While the Manmade Fibers Segment is well-positioned to benefit from an increasing market demand in the future, the current sharp downturn in the industry, especially in China, and the ongoing weakness in the crude oil market have resulted in a need to adapt the Segment’s structure. The Segment will manage this cycle by lowering its cost base measurably by the end of 2016. These measures and operational excellence initiatives will generate important savings from improvements in productivity, and allow for an important margin contribution in a very demanding market environment. The market is not expected to recover until 2018, when China’s five-year plan is predicted to support new investments in polymer technologies; however, the Segment aims to gain an increase in market share during that period.

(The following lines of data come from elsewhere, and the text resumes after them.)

-- ==== Sys2Proof/Tests/Slice0.lean ====
section
/-!
SUPPORT. Tests of the decoder on words written out by the fields of 02 Tables 2.1 and 2.4, the terms that `Instr.wf`
refuses, one-step results of the spec's worked examples, and for the statements with hypotheses states that meet them.
-/

set_option maxRecDepth 20000
set_option Elab.async false

namespace Sys2Proof.Tests

open Sys2Proof Sys2Proof.Machine

/-! ## Words by format (02 Table 2.1) -/

def vvv (op : BitVec 8) (d a b : BitVec 7) (k : BitVec 3) : Word := op ++ d ++ a ++ b ++ k
def vvi (op : BitVec 8) (d a : BitVec 7) (i : BitVec 10) : Word := op ++ d ++ a ++ i
def vi (op : BitVec 8) (d : BitVec 7) (i : BitVec 17) : Word := op ++ d ++ i
def vvvc (op : BitVec 8) (cc : BitVec 4) (kt : BitVec 3) (a b : BitVec 7) (k : BitVec 3) : Word := op ++ cc ++ kt ++ a ++ b ++ k
def mem (op : BitVec 8) (d a : BitVec 7) (s : BitVec 5) (w : BitVec 2) (k : BitVec 3) : Word := op ++ d ++ a ++ s ++ w ++ k
def brc (op : BitVec 8) (a : BitVec 7) (c : BitVec 3) (off : BitVec 14) : Word := op ++ a ++ c ++ off
def jmp (op : BitVec 8) (off : BitVec 24) : Word := op ++ off
def sys (op : BitVec 8) (f : BitVec 8) (x : BitVec 16) : Word := op ++ f ++ x
def hnt (kind : BitVec 4) (p : BitVec 20) : Word := 0xFF#8 ++ kind ++ p

/-- Every word of a list decodes to the instruction beside it. -/
def decodesTo (l : List (Word × Instr)) : Bool := l.all fun p => decide (decode p.1 = .ok p.2)

/-! ## Decoding (02 Table 2.4) -/

theorem test_decode_integer : decodesTo [
    (vvv 0x01 5 6 7 1, .add 5 6 7 1), (vvv 0x02 5 6 7 1, .sub 5 6 7 1), (vvi 0x03 5 6 0x3FF, .addi 5 6 0x3FF),
    (vvv 0x04 5 6 7 1, .mul 5 6 7 1), (vvv 0x05 5 6 7 1, .mulhi 5 6 7 1), (vvv 0x06 5 6 7 1, .mulhiu 5 6 7 1),
    (vvv 0x07 5 6 7 1, .mad 5 6 7 1), (vvv 0x08 5 6 7 1, .div_ 5 6 7 1), (vvv 0x09 5 6 7 1, .divu 5 6 7 1),
    (vvv 0x0A 5 6 7 1, .rem 5 6 7 1), (vvv 0x0B 5 6 7 1, .remu 5 6 7 1), (vvv 0x0C 5 6 7 1, .min_ 5 6 7 1),
    (vvv 0x0D 5 6 7 1, .max_ 5 6 7 1), (vvv 0x0E 5 6 7 1, .minu 5 6 7 1), (vvv 0x0F 127 126 125 7, .maxu 127 126 125 7),
    (vvv 0x10 5 6 7 1, .and_ 5 6 7 1), (vvv 0x11 5 6 7 1, .or_ 5 6 7 1), (vvv 0x12 5 6 7 1, .xor_ 5 6 7 1),
    (vvv 0x13 5 6 7 1, .andn 5 6 7 1), (vvi 0x14 5 6 9, .andi 5 6 9), (vvi 0x15 5 6 9, .ori 5 6 9),
    (vvi 0x16 5 6 9, .xori 5 6 9), (vvv 0x17 5 6 7 1, .shl 5 6 7 1), (vvv 0x18 5 6 7 1, .shr 5 6 7 1),
    (vvv 0x19 5 6 7 1, .sar 5 6 7 1), (vvi 0x1A 5 6 31, .shli 5 6 31), (vvi 0x1B 5 6 31, .shri 5 6 31),
    (vvi 0x1C 5 6 31, .sari 5 6 31), (vvi 0x1D 5 6 (3#5 ++ 8#5), .bfx 5 6 3 8), (vvi 0x1E 5 6 (3#5 ++ 8#5), .bfxs 5 6 3 8),
    (vvi 0x1F 5 6 (3#5 ++ 8#5), .bfi 5 6 3 8), (vvv 0x20 5 6 0 1, .popc 5 6 1), (vvv 0x21 5 6 0 1, .clz 5 6 1),
    (vvv 0x22 5 6 0 1, .brev 5 6 1)] = true := by decide +kernel

theorem test_decode_masks_and_moves : decodesTo [
    (vvvc 0x23 9 2 6 7 1, .icmp .geu 2 6 7 1), (vvvc 0x24 6 2 6 12 4, .icmpi .ltu 2 6 100), (vvv 0x25 5 6 7 1, .sel 5 6 7 1),
    (vvv 0x26 5 6 7 0, .kand 5 6 7), (vvv 0x27 5 6 7 0, .kor 5 6 7), (vvv 0x28 5 6 7 0, .kxor 5 6 7),
    (vvv 0x29 5 6 7 0, .kandn 5 6 7), (vvv 0x2A 5 6 0 1, .ktov 5 6 1), (vvv 0x2B 5 6 0 1, .vtok 5 6 1),
    (vi 0x2C 5 0x1FFFF, .movi 5 0x1FFFF), (vvv 0x2D 5 6 0 1, .mov 5 6 1), (vvv 0x2E 5 6 0 1, .bcast 5 6 1),
    (vvi 0x2F 5 6 31, .getlane 5 6 31), (vvv 0x30 4 6 7 1, .add64 4 6 7 1), (vvv 0x31 4 6 7 3, .lea 4 6 7 3)] = true := by
  decide +kernel

theorem test_decode_scalars : decodesTo [
    (vvv 0x34 5 6 7 0, .sadd 5 6 7), (vvv 0x35 5 6 7 0, .ssub 5 6 7), (vvi 0x36 5 6 9, .saddi 5 6 9),
    (vvv 0x37 5 6 7 0, .smul 5 6 7), (vvv 0x38 5 6 7 0, .sand 5 6 7), (vvv 0x39 5 6 7 0, .sor 5 6 7),
    (vvv 0x3A 31 6 7 0, .sxor 31 6 7), (vvi 0x3B 5 6 63, .sshli 5 6 63), (vvi 0x3C 5 6 63, .sshri 5 6 63),
    (vi 0x3D 5 7, .smovi 5 7), (vvvc 0x3E 1 2 6 7 0, .scmp .ne 2 6 7), (vvi 0x3F 5 6 63, .ssari 5 6 63)] = true := by decide +kernel

theorem test_decode_floats : decodesTo [
    (vvv 0x40 5 6 7 1, .fadd 5 6 7 1), (vvv 0x41 5 6 7 1, .fsub 5 6 7 1), (vvv 0x42 5 6 7 1, .fmul 5 6 7 1),
    (vvv 0x43 5 6 7 1, .fma 5 6 7 1), (vvv 0x44 5 6 7 1, .fnma 5 6 7 1), (vvv 0x45 5 6 7 1, .fmin 5 6 7 1),
    (vvv 0x46 5 6 7 1, .fmax 5 6 7 1), (vvvc 0x47 6 2 6 7 1, .fcmp .un 2 6 7 1), (vvv 0x48 5 6 7 1, .fdiv 5 6 7 1),
    (vvv 0x49 5 6 0 1, .fsqrt 5 6 1), (vvv 0x4A 5 6 0 1, .frcp 5 6 1), (vvv 0x4B 5 6 0 1, .frsq 5 6 1),
    (vvv 0x4C 5 6 0 1, .fexp2 5 6 1), (vvv 0x4D 5 6 0 1, .flog2 5 6 1), (vvv 0x4E 5 6 0 1, .fsin 5 6 1),
    (vvv 0x4F 5 6 0 1, .fcos 5 6 1), (vvv 0x50 5 6 0 1, .fabs 5 6 1), (vvv 0x51 5 6 0 1, .fneg 5 6 1),
    (vvv 0x52 5 6 0 1, .frint 5 6 1), (vvv 0x53 5 6 0 1, .fclass 5 6 1), (vvv 0x54 5 6 7 1, .hadd2 5 6 7 1),
    (vvv 0x55 5 6 7 1, .hmul2 5 6 7 1), (vvv 0x56 5 6 7 1, .hfma2 5 6 7 1), (vvv 0x57 5 6 7 1, .bfma2 5 6 7 1),
    (vvv 0x58 5 6 7 1, .dot2 5 6 7 .bf16), (vvv 0x59 5 6 7 5, .dot4 5 6 7 .e4e5), (vvv 0x5A 5 6 7 3, .dot8 5 6 7 .e2e2),
    (vvi 0x5C 5 6 (1#1 ++ 1#3 ++ 0#3 ++ 3#3), .cvtf 5 6 true .rtz .fp32 .e4m3),
    (vvi 0x5D 5 6 (0#1 ++ 4#3 ++ 5#3 ++ 7#3), .cvtfi 5 6 .rto .e2m1 .uint4),
    (vvi 0x5E 5 6 (1#1 ++ 3#3 ++ 5#3 ++ 2#3), .cvtif 5 6 true .rdn .uint8 .bf16),
    (vvi 0x5F 5 6 (2#3 ++ 1#3 ++ 0#1 ++ 1#3), .pack 5 6 .rup 1 (.float .fp16)),
    (vvi 0x60 5 6 (0#3 ++ 7#3 ++ 1#1 ++ 6#3), .unpack 5 6 7 (.int .int4))] = true := by decide +kernel

theorem test_decode_cross_lane : decodesTo [
    (vvv 0x62 1 8 0 0, .routeset 1 8), (vvv 0x63 9 10 1 2, .route 9 10 1 2), (vvv 0x64 5 6 7 1, .shfl 5 6 7 1),
    (vvv 0x65 5 6 0 1, .ballot 5 6 1), (vvv 0x66 5 6 3 7, .reduce 5 6 3 .fmax), (vvv 0x67 5 6 3 1, .scan 5 6 3 .min),
    (vvv 0x67 5 6 (8 + 3) 2, .xscan 5 6 3 .max)] = true := by decide +kernel

theorem test_decode_memory : decodesTo [
    (mem 0x80 4 6 7 0 1, .ld 4 6 7 .w4 1), (mem 0x80 4 6 7 2 1, .ld 4 6 7 .w16 1), (mem 0x81 5 6 7 3 1, .ldb 5 6 7 .s16 1),
    (mem 0x82 4 6 7 1 1, .st 4 6 7 .w8 1), (mem 0x83 5 6 7 2 1, .stb 5 6 7 true 1), (mem 0x84 4 6 7 1 1, .ldx 4 6 7 .w8 1),
    (mem 0x85 4 6 7 2 1, .stx 4 6 7 .w16 1), (mem 0x86 4 6 7 0 1, .lds 4 6 7 .w4 1), (mem 0x87 4 6 7 1 1, .sts 4 6 7 .w8 1),
    (mem 0x88 4 6 31 2 1, .ldt 4 6 31 .w16 1), (mem 0x89 5 6 7 1 7, .atom 5 6 7 true .xor),
    (mem 0x8A 4 6 7 0 3, .atom64 4 6 7 false .minu), (mem 0x8B 4 6 7 2 1, .swap 4 6 7 true false 1),
    (mem 0x8C 4 6 7 3 1, .cas 4 6 7 true true 1), (mem 0x8D 5 6 7 1 1, .xadd 5 6 7 true 1),
    (mem 0x8E 5 6 7 1 1, .xrd 5 6 7 true 1), (mem 0x8E 5 6 7 2 1, .xrdc 5 6 7 false 1),
    (sys 0x90 (0#3 ++ 2#2 ++ 4#3) 0, .fence .release .system), (sys 0x91 0x0A 0, .qfence 0xA), (sys 0x92 0 0, .dcfence),
    (sys 0x93 0 15, .bar 15), (sys 0x94 0 14, .barrive 14), (sys 0x95 0 13, .barwait 13), (vvv 0x96 31 6 0 0, .tiledef 31 6),
    (vvi 0x97 30 0 3, .tileset 30 .draining), (vvv 0x98 5 29 0 0, .tileq 5 29), (sys 0x99 0 0, .predwait),
    (sys 0x9A 0 0, .startnext), (mem 0x9B 0 6 7 1 1, .cclean 6 7 true 1), (mem 0x9B 0 6 7 2 1, .cflush 6 7 false 1),
    (mem 0x9C 0 6 7 0 1, .prefetch 6 7 false 1), (mem 0x9C 0 6 7 3 1, .prefetchl2 6 7 true 1)] = true := by decide +kernel

theorem test_decode_matrix : decodesTo [
    (sys 0xA0 1 7, .mmodeOn 7), (sys 0xA0 0 0, .mmodeOff), (vvv 0xA1 0 0 (2#2 ++ 9#5) 5, .wld 2 9 .e2m1),
    (sys 0xA2 0 0, .wswap), (vvv 0xA3 1 0b110 (3#2 ++ 9#5) 7, .mma true true true false 3 9 .bf16),
    (vvv 0xA3 0 0b001 (1#2 ++ 31#5) 1, .mma false false false true 1 31 .uint8), (vvv 0xA4 0 6 0 0, .gang 6),
    (vvv 0xA5 1 0 0 0, .accz true), (vvv 0xA6 1 0 9 0, .accst true 9 .raw), (vvv 0xA7 0 0 9 7, .accld false 9 .int16),
    (vvv 0xA8 5 1 0 0, .accfl 5 true)] = true := by decide +kernel

theorem test_decode_tasks : decodesTo [
    (vvv 0xB0 0 6 0 0, .spawn 6), (vvv 0xB1 5 0 0 0, .take 5), (sys 0xB2 0 0, .done), (vvv 0xB3 0 6 4 0, .join 6 .system),
    (vvv 0xB4 5 6 1 0, .joinq 5 6 .block), (vvv 0xB5 0 6 7 0, .depset 6 7), (vvv 0xB6 0 6 0 0, .depdec 6),
    (vvv 0xB7 5 6 0 0, .racq 5 6), (vvv 0xB8 0 6 7 0, .rcommit 6 7), (vvv 0xB9 5 6 0 0, .rpeek 5 6), (vvv 0xBA 0 6 7 0, .rrel 6 7),
    (vvv 0xBB (3#2 ++ 5#5) 6 8 2, .copy 3 5 6 8 .c16), (vvv 0xBC 0 6 0 0, .cbset 6), (vvv 0xBD (2#2 ++ 5#5) 6 8 0, .copycb 2 5 6 8)]
    = true := by decide +kernel

theorem test_decode_control : decodesTo [
    (brc 0xC0 2 1 0x3FFB, .br (.vec .nez 2) 0x3FFB), (brc 0xC0 3 6 5, .br (.mask true 3) 5), (brc 0xC0 3 7 5, .br (.mask false 3) 5),
    (jmp 0xC1 0xFFFFFF, .j 0xFFFFFF), (vvv 0xC2 0 6 0 1, .jr 6 1), (jmp 0xC3 8, .call 8), (vvv 0xC4 0 6 0 1, .callr 6 1),
    (sys 0xC5 0 0, .ret), (sys 0xC6 0 0, .exit), (sys 0xC7 0 0, .nop), (sys 0xC8 0 0, .yield), (brc 0xC9 6 5 9, .brs 6 .lez 9)]
    = true := by decide +kernel

theorem test_decode_strips_and_system : decodesTo [
    (mem 0xD0 5 6 7 2 1, .bin 5 6 7 .h32 1), (vvv 0xD1 5 6 7 1, .cover 5 6 7 1), (vvvc 0xD2 1 2 6 7 1, .ztest .less 2 6 7 1),
    (mem 0xD3 4 6 7 3 1, .texq 4 6 7 .border 1), (vvv 0xD4 5 6 7 1, .texw 5 6 7 1), (vvv 0xD5 5 0 0 0, .rate 5),
    (vvv 0xD6 5 6 0 0, .chainq 5 6), (sys 0xD7 0 300, .progress 300), (vvv 0xD8 4 0 0 1, .rng 4 1), (vvv 0xD9 0 6 0 0, .rngkey 6),
    (sys 0xE0 0 7, .trap 7), (vvi 0xE1 4 0 (32 + 3), .rdsv (.scal 4) 3), (vvi 0xE1 4 0 16, .rdsv (.vec 4) 16),
    (vvi 0xE2 0 9 21, .wrsv 9 21), (vvv 0xE3 5 0 0 0, .rdtime 5), (vvv 0xE4 0 8 0 0, .waitt 8), (sys 0xE5 0 5, .frflags 5),
    (sys 0xE5 1 5, .fwflags 5), (sys 0xE5 2 5, .fcflags 5), (sys 0xE5 3 5, .frcflags 5), (vvi 0xE6 5 0 28, .rdstate 5 28),
    (vvi 0xE7 0 6 (6#4 ++ 31#6), .wrstate 6 (6 * 64 + 31)), (sys 0xE8 0 0, .rett), (sys 0xE9 0 0, .brk 0)] = true := by decide +kernel

theorem test_decode_hints : decodesTo [
    (hnt 0 0xFFFFF, .hintWide 0xFFFFF), (hnt 1 127, .hintSrc3 127), (hnt 2 0x80000, .hintOff 0x80000),
    (hnt 3 (2 * 8 + 3), .hintOrder .release .device), (hnt 4 4, .hintCache .noalloc),
    (hnt 5 0xF, .hintLastread 0xF), (hnt 6 3, .hintRound .rdn), (hnt 7 0, .hintSched .none), (hnt 7 1, .hintSched .yield),
    (hnt 7 (63 * 4 + 2), .hintSched (.stall 63))] = true := by decide +kernel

Structural changes and operational excellence initiatives in the Manmade Fibers and Drive Systems Segments expected to deliver gross savings of up to CHF 100 million for the Group starting from 2016, with one-time costs in the range of CHF 90 to 100 million to be incurred in 2015. Reorganization of the Drive Systems Segment and the weakness in the Segment’s end-markets will lead to a non-cash charge related to goodwill impairment of around CHF 470 million in 2015.